Super nice tutorial, very insightful! Small remark, a convolution is actually a correlation with a reflected kernel, not a rotated one, i.e. convolution and correlation are related by a change of variables: corr(f, k) = \sum_i=1^N f(i)k(i) then conv(f, k) = \sum_j = 1 ^ N f(i)k(N - i). In the case of a 2x2 kernel this happens to coincide with a 180 deg rotation, but this is not true in general e.g. for a 3x3 kernel a flip and 180 deg rotation are not the same. See: en.wikipedia.org/wiki/Convolution#:~:text=Some%20features%20of,the%20convolution%20operator.
This is one of the best explanation of CNN on the internet for me, and that 3b1b video format is cherry on the cake. Please keep on making these videos.
Honestly, this is barely an explanation. He just showed you the steps to achieve CNN from scratch. He did not explain why we did some of the stuff we did, like the cross-correlation and stuff.
@@mysticlunala8020that's what other videos out there already do. The focus of this video was how to actually put all the concepts into code concisely and intuitively.
I know it’s a bit late, but I thought I should mention how well this video is paced and structured. The listing and crossing out of what topics are to be covered makes the video very clear, concise and easy to follow.
I can't thank you enough; you made everything super simple. Please keep making these videos if you can apply the same method to machine learning models. Thank you so much.
This is for real one of the best videos related to any type of NN I've ever seen. Most videos just scratch the surface of how these NNs work, but you went deeper and in an understandable way. Congratulations and keep the good work!
Cannot believe that tutorials like this exist. Thank you so much. I have been looking for a tutorial for a long time and I finally found it. This is definitely one of the best tutorials out there!
I am making a CNN from scratch and I was a little bit stuck on how to find the gradients of convolutional layers but that little digression about how the equation of a convolutional layer is really just a more general version of the equation of the dense layer output really made it clear for me! This video is gold
Thank you!! I'm making a machine learning library from scratch for fun and I've been confused with some details that thanks to you now I understand. It's my favorite explanation of CNNs on youtube
Thank you so much! I've been searching for this kind of explanation of CNN, especially the backprop process. I'll for sure cite this video in my thesis. Thank you!
Thank you so much oh my god, I've been working on fully implementing a U-Net from scratch and I've been going mad trying to find the equation you reveal at 23:28, since I didn't know how to handle the multiple matrices produced by the d amounts of convolutions (I was going to guess summation but guessing felt bad). And here is this beautiful video with less than 200k views, which not only is a very very solid explanation of convolutional layers to full depth, but also contains a little puzzle piece I cannot for the life of me find anywhere else. Thank you!

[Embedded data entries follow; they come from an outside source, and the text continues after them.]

-- ==== Sys2Proof/Laws/State.lean ====
section
/-! SUPPORT. Every member of the context after every named update: one lemma per field per update, so that no later proof
unfolds a record update. -/

namespace Sys2Proof.Machine

variable (s : State)

/-! After `setIme`. -/
@[simp] theorem State.setIme_ime (v : Bool) : (s.setIme v).ime = v := rfl
@[simp] theorem State.setIme_ie (v : Bool) : (s.setIme v).ie = s.ie := rfl
@[simp] theorem State.setIme_iflag (v : Bool) : (s.setIme v).iflag = s.iflag := rfl
@[simp] theorem State.setIme_dispstat (v : Bool) : (s.setIme v).dispstat = s.dispstat := rfl
@[simp] theorem State.setIme_vcount (v : Bool) : (s.setIme v).vcount = s.vcount := rfl
@[simp] theorem State.setIme_keyinput (v : Bool) : (s.setIme v).keyinput = s.keyinput := rfl
@[simp] theorem State.setIme_keycnt (v : Bool) : (s.setIme v).keycnt = s.keycnt := rfl
@[simp] theorem State.setIme_dma (v : Bool) : (s.setIme v).dma = s.dma := rfl
@[simp] theorem State.setIme_vec (v : Bool) : (s.setIme v).vec = s.vec := rfl
@[simp] theorem State.setIme_keys (v : Bool) : (s.setIme v).keys = s.keys := rfl
@[simp] theorem State.setIme_inService (v : Bool) : (s.setIme v).inService = s.inService := rfl
@[simp] theorem State.setIme_waiting (v : Bool) : (s.setIme v).waiting = s.waiting := rfl
@[simp] theorem State.setIme_halted (v : Bool) : (s.setIme v).halted = s.halted := rfl
@[simp] theorem State.setIme_kpLinePrev (v : Bool) : (s.setIme v).kpLinePrev = s.kpLinePrev := rfl
@[simp] theorem State.setIme_out (v : Bool) : (s.setIme v).out = s.out := rfl
@[simp] theorem State.setIme_mem (v : Bool) : (s.setIme v).mem = s.mem := rfl
@[simp] theorem State.setIme_pending (v : Bool) : (s.setIme v).pending = s.pending := rfl
@[simp] theorem State.setIme_drawCount (v : Bool) : (s.setIme v).drawCount = s.drawCount := rfl
@[simp] theorem State.setIme_conf (v : Bool) : (s.setIme v).conf = s.conf := rfl

/-! After `setIe`. -/
@[simp] theorem State.setIe_ime (v : Half) : (s.setIe v).ime = s.ime := rfl
@[simp] theorem State.setIe_ie (v : Half) : (s.setIe v).ie = v := rfl
@[simp] theorem State.setIe_iflag (v : Half) : (s.setIe v).iflag = s.iflag := rfl
@[simp] theorem State.setIe_dispstat (v : Half) : (s.setIe v).dispstat = s.dispstat := rfl
@[simp] theorem State.setIe_vcount (v : Half) : (s.setIe v).vcount = s.vcount := rfl
@[simp] theorem State.setIe_keyinput (v : Half) : (s.setIe v).keyinput = s.keyinput := rfl
@[simp] theorem State.setIe_keycnt (v : Half) : (s.setIe v).keycnt = s.keycnt := rfl
@[simp] theorem State.setIe_dma (v : Half) : (s.setIe v).dma = s.dma := rfl
@[simp] theorem State.setIe_vec (v : Half) : (s.setIe v).vec = s.vec := rfl
@[simp] theorem State.setIe_keys (v : Half) : (s.setIe v).keys = s.keys := rfl
@[simp] theorem State.setIe_inService (v : Half) : (s.setIe v).inService = s.inService := rfl
@[simp] theorem State.setIe_waiting (v : Half) : (s.setIe v).waiting = s.waiting := rfl
@[simp] theorem State.setIe_halted (v : Half) : (s.setIe v).halted = s.halted := rfl
@[simp] theorem State.setIe_kpLinePrev (v : Half) : (s.setIe v).kpLinePrev = s.kpLinePrev := rfl
@[simp] theorem State.setIe_out (v : Half) : (s.setIe v).out = s.out := rfl
@[simp] theorem State.setIe_mem (v : Half) : (s.setIe v).mem = s.mem := rfl
@[simp] theorem State.setIe_pending (v : Half) : (s.setIe v).pending = s.pending := rfl
@[simp] theorem State.setIe_drawCount (v : Half) : (s.setIe v).drawCount = s.drawCount := rfl
@[simp] theorem State.setIe_conf (v : Half) : (s.setIe v).conf = s.conf := rfl

/-! After `setIflag`. -/
@[simp] theorem State.setIflag_ime (v : Half) : (s.setIflag v).ime = s.ime := rfl
@[simp] theorem State.setIflag_ie (v : Half) : (s.setIflag v).ie = s.ie := rfl
@[simp] theorem State.setIflag_iflag (v : Half) : (s.setIflag v).iflag = v := rfl
@[simp] theorem State.setIflag_dispstat (v : Half) : (s.setIflag v).dispstat = s.dispstat := rfl
@[simp] theorem State.setIflag_vcount (v : Half) : (s.setIflag v).vcount = s.vcount := rfl
@[simp] theorem State.setIflag_keyinput (v : Half) : (s.setIflag v).keyinput = s.keyinput := rfl
@[simp] theorem State.setIflag_keycnt (v : Half) : (s.setIflag v).keycnt = s.keycnt := rfl
@[simp] theorem State.setIflag_dma (v : Half) : (s.setIflag v).dma = s.dma := rfl
@[simp] theorem State.setIflag_vec (v : Half) : (s.setIflag v).vec = s.vec := rfl
@[simp] theorem State.setIflag_keys (v : Half) : (s.setIflag v).keys = s.keys := rfl
@[simp] theorem State.setIflag_inService (v : Half) : (s.setIflag v).inService = s.inService := rfl
@[simp] theorem State.setIflag_waiting (v : Half) : (s.setIflag v).waiting = s.waiting := rfl
@[simp] theorem State.setIflag_halted (v : Half) : (s.setIflag v).halted = s.halted := rfl
@[simp] theorem State.setIflag_kpLinePrev (v : Half) : (s.setIflag v).kpLinePrev = s.kpLinePrev := rfl
@[simp] theorem State.setIflag_out (v : Half) : (s.setIflag v).out = s.out := rfl
@[simp] theorem State.setIflag_mem (v : Half) : (s.setIflag v).mem = s.mem := rfl
@[simp] theorem State.setIflag_pending (v : Half) : (s.setIflag v).pending = s.pending := rfl
@[simp] theorem State.setIflag_drawCount (v : Half) : (s.setIflag v).drawCount = s.drawCount := rfl
@[simp] theorem State.setIflag_conf (v : Half) : (s.setIflag v).conf = s.conf := rfl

Finally, a tutorial where I got to know how the 3-channel RGB is being mapped mathematically into features. It is surprising to watch so many tutorials and none mentioned that for every channel there is a corresponding kernel and the summation of the convolutions was used to get the result for the next step. They all show h*w*3 and then a single 3*3 kernel. Example this video: C4W1L08 Simple Convolutional Network Example
You are a gifted teacher bro. I can't believe you've only got 50k views. But then again with how esoteric the content you're teaching is, it's impressive that your videos are so popular! Thank you
Man, I hope you channel become very huge. Thanks, this is the one of the best videos on youtube and not just about this topic, it is in general one of the best video in youtube
Amazing video, watched it multiple times. The only feedback I can give is, you can be a little more mindful of your words specifically, it felt like you were strongly implying the nature of CNNs to have a forward pass function that is more general than a FFNN which is an interpretation. Regardless, the best video I've seen on CNNs. Thank you so much
I've been reading about CNN and image recognition for a while to make my own one for my project idea, but never thought or found something that brought me light into how to implement a CNN, because I want to do it from scratch, with the maths and all staff. You have thought me a lot on 33min of video, now I know how I can make my own CNN, and also that I need to go over derivatives UwU Thanks a lot!!!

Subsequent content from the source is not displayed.